EPITOPIC has developed unique technologies to overcome common problems associated with selection from biological libraries by excluding the unwanted biological effects of recent selection procedures. Unnecessary selection steps are avoided and new tools allow the identification without tremendous enrichment.
Our specially designed naïve library covers approximately five billion different random 16-mer peptide sequences, covering most 6-mer amino acid combinations. Due to the special design and care in the generation, the peptide phage library does not contain overrepresented single sequences, even when the library is replicated. This enables the success of epitope fingerprinting, which fails when other starting libraries are used.
Only minimal amounts of antibodies (µg) or serum (ca 100 µl) are required. Theoretically, the selection and enrichment of binders requires not more than a few hundred antibody molecules, so even the epitopes of antibodies in a serum can be identified.

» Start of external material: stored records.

/-- The bytes of a WRITE's beats: a byte is written if an enable of some beat names it, and it has that beat's value (R125,
R144; the place of a byte in its beat is log 15's). The service of a head WRITE that enables a byte (R125, R126, R154):
merged into the FILLING entry of its line and
answered OK; or, with fewer than 8 entries, given a new entry at the end and answered OK; or else WAITING_ENTRY. -/
def Obligations.HeadWriteService : Prop :=
  (∀ (a : BeatAddress) (n : BeatCount) (data : List WriteBeat), data.length = n.toNat →
    let x := writtenBytes a n data
    (∀ i, x.valid.getLsbD i = true ↔
      ∃ (k : Nat) (beat : WriteBeat), data[k]? = some beat ∧ i / 4 = lineBeat a k ∧
        beat.enables.getLsbD (i % 4) = true) ∧
    ∀ i (k : Nat) (beat : WriteBeat), data[k]? = some beat → i / 4 = lineBeat a k →
      beat.enables.getLsbD (i % 4) = true → byteIn x.data i = byteIn beat.data (i % 4)) ∧
  ∀ (s : State) (a : BeatAddress) (n : BeatCount) (data : List WriteBeat) (rest : List Request),
    s.port.queue = .write a n data :: rest →
    let line := beatLine a
    let x := writtenBytes a n data
    x.valid ≠ 0 →
    ((∃ e ∈ s.buffer.entries, e.state = .filling ∧ e.line = line) →
      ∃ u, s.serveHead = u.respond writeOk ∧ SameBut [.buffer] s u ∧
        u.buffer.flushPoison = s.buffer.flushPoison ∧ u.buffer.drainAge = s.buffer.drainAge ∧
        u.buffer.entries.length = s.buffer.entries.length ∧
        ∀ (k : Nat) (e : BufferEntry), s.buffer.entries[k]? = some e →
          ∃ f, u.buffer.entries[k]? = some f ∧
            (¬ (e.state = .filling ∧ e.line = line) → f = e) ∧
            (e.state = .filling ∧ e.line = line →
              f = { e with valid := f.valid, data := f.data } ∧
              (∀ i, f.valid.getLsbD i = (x.valid.getLsbD i || e.valid.getLsbD i)) ∧
              ∀ i, i < 32 → byteIn f.data i = if x.valid.getLsbD i then byteIn x.data i else byteIn e.data i)) ∧
    ((∀ e ∈ s.buffer.entries, ¬ (e.state = .filling ∧ e.line = line)) →
      (s.buffer.entries.length < 8 →
        ∃ u, s.serveHead = u.respond writeOk ∧ SameBut [.buffer] s u ∧
          u.buffer = { s.buffer with
            entries := s.buffer.entries ++
              [{ line, valid := x.valid, data := x.data, state := .filling, born := s.clock.now, ageDue := false
                 flushMark := false, poisonWritten := false }] }) ∧
      (8 ≤ s.buffer.entries.length → s.serveHead = s.setStage (some .waitingEntry)))

/-- A WRITE that enables no byte is answered OK at its service and changes nothing else, whatever the buffer holds; it is
never a waiting write (R127). One that enables some byte of some beat is a write of the bytes it enables, those and no
others, each with its beat's value (R125, R127, R144); the place of a byte in its beat is the model's choice (log 15). -/
def Obligations.EmptyWriteIsAnsweredAtOnce : Prop :=
  ∀ (s : State) (a : BeatAddress) (n : BeatCount) (data : List WriteBeat) (rest : List Request),
    s.port.queue = .write a n data :: rest → data.length = n.toNat →
    ((∀ beat ∈ data, beat.enables = 0) →
      ∃ t, s.serveHead = t ∧ SameBut [.port] s t ∧
        t.port = { s.port with stage := some (.responding { kind := .write, status := .ok, beats := [] }) }) ∧
    ((∃ beat ∈ data, beat.enables ≠ 0) →
      let x := writtenBytes a n data
      x.valid ≠ 0 ∧
      (∀ i, x.valid.getLsbD i = true ↔
        ∃ (k : Nat) (beat : WriteBeat), data[k]? = some beat ∧ i / 4 = lineBeat a k ∧
          beat.enables.getLsbD (i % 4) = true) ∧
      ∀ i (k : Nat) (beat : WriteBeat), data[k]? = some beat → i / 4 = lineBeat a k →
        beat.enables.getLsbD (i % 4) = true → byteIn x.data i = byteIn beat.data (i % 4))

/-- The service of a head FLUSH marks every entry and clears `flush_poison`; the FLUSH is answered once no entry is marked,
at once where the buffer is empty, with DATA_ERROR if `flush_poison` is set and OK if it is clear (R138, R140, R155). -/
def Obligations.HeadFlushServiceAndAnswer : Prop :=
  (∀ (s : State) (rest : List Request), s.port.queue = .flush :: rest →
    ∃ u, SameBut [.buffer] s u ∧ u.buffer.flushPoison = false ∧ u.buffer.drainAge = s.buffer.drainAge ∧
      u.buffer.entries = (s.buffer.entries.map fun e => { e with flushMark := true }) ∧
      (s.buffer.entries ≠ [] → s.serveHead = u.setStage (some .flushing)) ∧
      (s.buffer.entries = [] → s.serveHead = u.respond { kind := .flush, status := .ok, beats := [] })) ∧
  (∀ s : State,
    (s.port.stage = some .flushing → (∀ e ∈ s.buffer.entries, e.flushMark = false) →
      s.finishFlush =
        s.respond
          { kind := .flush, status := if s.buffer.flushPoison then .dataError else .ok, beats := [] }) ∧
    ((s.port.stage ≠ some .flushing ∨ ∃ e ∈ s.buffer.entries, e.flushMark = true) → s.finishFlush = s))

/-- The buffer offers each byte of a line from the newest entry for the line that holds it, and no byte that none holds
(R136). -/
def Obligations.BufferOffersNewestByte : Prop :=
  ∀ (w : WriteBuffer) (n : Line),
    (∀ i, (w.offered n).valid.getLsbD i = true ↔ ∃ e ∈ w.entries, e.line = n ∧ e.valid.getLsbD i = true) ∧
    ∀ (pre post : List BufferEntry) (e : BufferEntry) (i : Nat), w.entries = pre ++ e :: post → e.line = n →
      e.valid.getLsbD i = true → (∀ f ∈ post, ¬ (f.line = n ∧ f.valid.getLsbD i = true)) →
      byteIn (w.offered n).data i = byteIn e.data i

/-- The choice of an entry to drain (R129, R130): while none is DRAINING, the oldest FILLING entry that is due becomes
DRAINING, and nothing else changes; with a DRAINING entry, or none due, nothing changes. DRAIN_AGE_REACHED: at `born` plus
the drain age the FILLING entry of the line is due by age, as is every other whose time has come, and an entry is chosen
(R129, R130). The model's own: the clock moves to that moment (log 2), and where the line has no FILLING entry, or it is
due by age already, nothing changes (log 1). -/
def Obligations.EntriesFallDueAndOldestIsChosen : Prop :=
  (∀ s : State, s.bufferOk →
    let due := fun e : BufferEntry =>
      e.state = .filling ∧
        (e.valid = BitVec.allOnes 32 ∨ e.ageDue = true ∨ e.flushMark = true ∨ s.hold.state = .entering ∨
          (s.port.stage = some .waitingEntry ∧ s.buffer.entries.find? (fun f => f.state = .filling) = some e))
    (∀ pre e post, s.buffer.entries = pre ++ e :: post → (∀ f ∈ s.buffer.entries, f.state = .filling) → due e →
      (∀ f ∈ pre, ¬ due f) →
      s.chooseEntry = s.setBuffer { s.buffer with entries := pre ++ { e with state := .draining } :: post }) ∧
    (((∃ f ∈ s.buffer.entries, f.state = .draining) ∨ ∀ f ∈ s.buffer.entries, ¬ due f) → s.chooseEntry = s)) ∧
  ∀ (line : Line) (s : State), s.powered = true →
    (∀ e, s.buffer.entries.find? (fun f => decide (f.state = .filling ∧ f.line = line)) = some e → e.ageDue = false →
      let now := later s.clock.now (e.born + s.buffer.drainAge.toNat * 500)
      ∃ u, exec (.drainAgeReached line) s = .next u.chooseEntry ∧ SameBut [.clock, .buffer] s u ∧
        u.clock = { s.clock with now } ∧
        u.buffer =
          { s.buffer with
            entries := s.buffer.entries.map fun f =>
              if f.state = .filling ∧ f.born + s.buffer.drainAge.toNat * 500 ≤ now then { f with ageDue := true }
              else f } ∧
        { e with ageDue := true } ∈ u.buffer.entries ∧ u.isDue { e with ageDue := true } = true) ∧
    ((∀ e ∈ s.buffer.entries, e.state = .filling → e.line = line → e.ageDue = true) →
      exec (.drainAgeReached line) s = .next s)

/-! ## The array channel -/

/-- CHANNEL_GRANT: on a FREE channel, where an eligible claim stands, one of the lowest level is granted, chosen in its
level by R18 and R19; a HELD channel, or no eligible claim, leaves everything. The bit changes of the operand come
before the grant and change the array alone: the named bits of the named words are inverted, and every other word reads
as before (R16, R17, R18, R26; log 6). -/
def Obligations.GrantTakesLowestLevel : Prop :=
  ∀ (changes : List BitChange) (s : State), s.powered = true →
    let eligible := fun c : Claim => ∀ b, c.bank = some b → (s.bank b).state ≠ .refreshing
    (s.channel = none → (∃ c, s.stands c ∧ eligible c) →
      ∃ c, s.stands c ∧ eligible c ∧ (∀ d, s.stands d → eligible d → c.level ≤ d.level) ∧
        (c.work = .refresh →
          (c.level = 0 → c.bank = s.pickBank .urgent) ∧ (c.level = 4 → c.bank = s.pickBank .due) ∧
          (c.level = 6 → c.bank = s.pickBank .pullIn)) ∧
        (∀ r d, s.readClaim = some r → s.drainClaim = some d → eligible r → eligible d → c.level = 2 →
          ((s.buffer.entries.length = 8 ∨ s.port.queue.head? = some .flush ∨ s.port.stage = some .waitingEntry) →
            c = d) ∧
          (¬ (s.buffer.entries.length = 8 ∨ s.port.queue.head? = some .flush ∨ s.port.stage = some .waitingEntry) →
            c = r)) ∧
        exec (.channelGrant changes) s = .next ((s.changeAll changes).grant c)) ∧
    ((s.channel ≠ none ∨ ∀ c, s.stands c → ¬ eligible c) → exec (.channelGrant changes) s = .next s) ∧
    SameBut [.array] s (s.changeAll changes) ∧
    (s.memoryOk → ∀ (b : Bank) (p : PhysicalRow) (w : WordInRow),
      let named := changes.filter fun c => decide (c.bank = b ∧ c.row = p ∧ c.word = w)
      (s.changeAll changes).word b p w =
        { s.word b p w with changed := named.foldl (fun bits c => bits ^^^ c.changed) (s.word b p w).changed })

For each epitope up to thousand variants of 16-mer sequences resembling the epitope motif are enriched in a single step, but they are still hidden in up to one million different sequences. Due to the statistically even amino acid distribution even a minimal enrichment is sufficient for the following steps.
NGS is error prone. Using several specially developed algorithms, we can identify sequencing errors. In our set up with illumina sequencers, up to 30% of the obtained single sequences are expected to contain errors and are removed prior to the subsequent analysis. This avoids unnecessary and expensive oversampling, which would multiply the project costs.
Datasets with up to a million peptides are generated by translating the peptide genes. They contain sometimes only a few hundred enriched sequences with epitope motifs. This is sufficient because enrichment will not be detected based on single sequences, but statistical analysis is used to identify a pool of similar sequences sharing enriched motifs.
Statistical fishing for epitope sequences from these large datasets is performed with the help of proprietary software that allows the identification of enriched continuous and discontinuous peptide motifs resembling the antigen or sharing sequence features. The surrounding amino acids of 16-mer peptides often support the special peptide epitope conformations required for binding to the antibody.
Epitope fingerprints obtained combining the information from many peptides allow to understand not only the location of the epitope but also individual preferences of antibodies with respect to surrounding or intermitting amino acid residues. Analysis of aligned sequences helps predict specificity with respect to bound proteins in comparison to related or non-related proteins from the host proteome or other species. This is unique, and no additional experiments are required.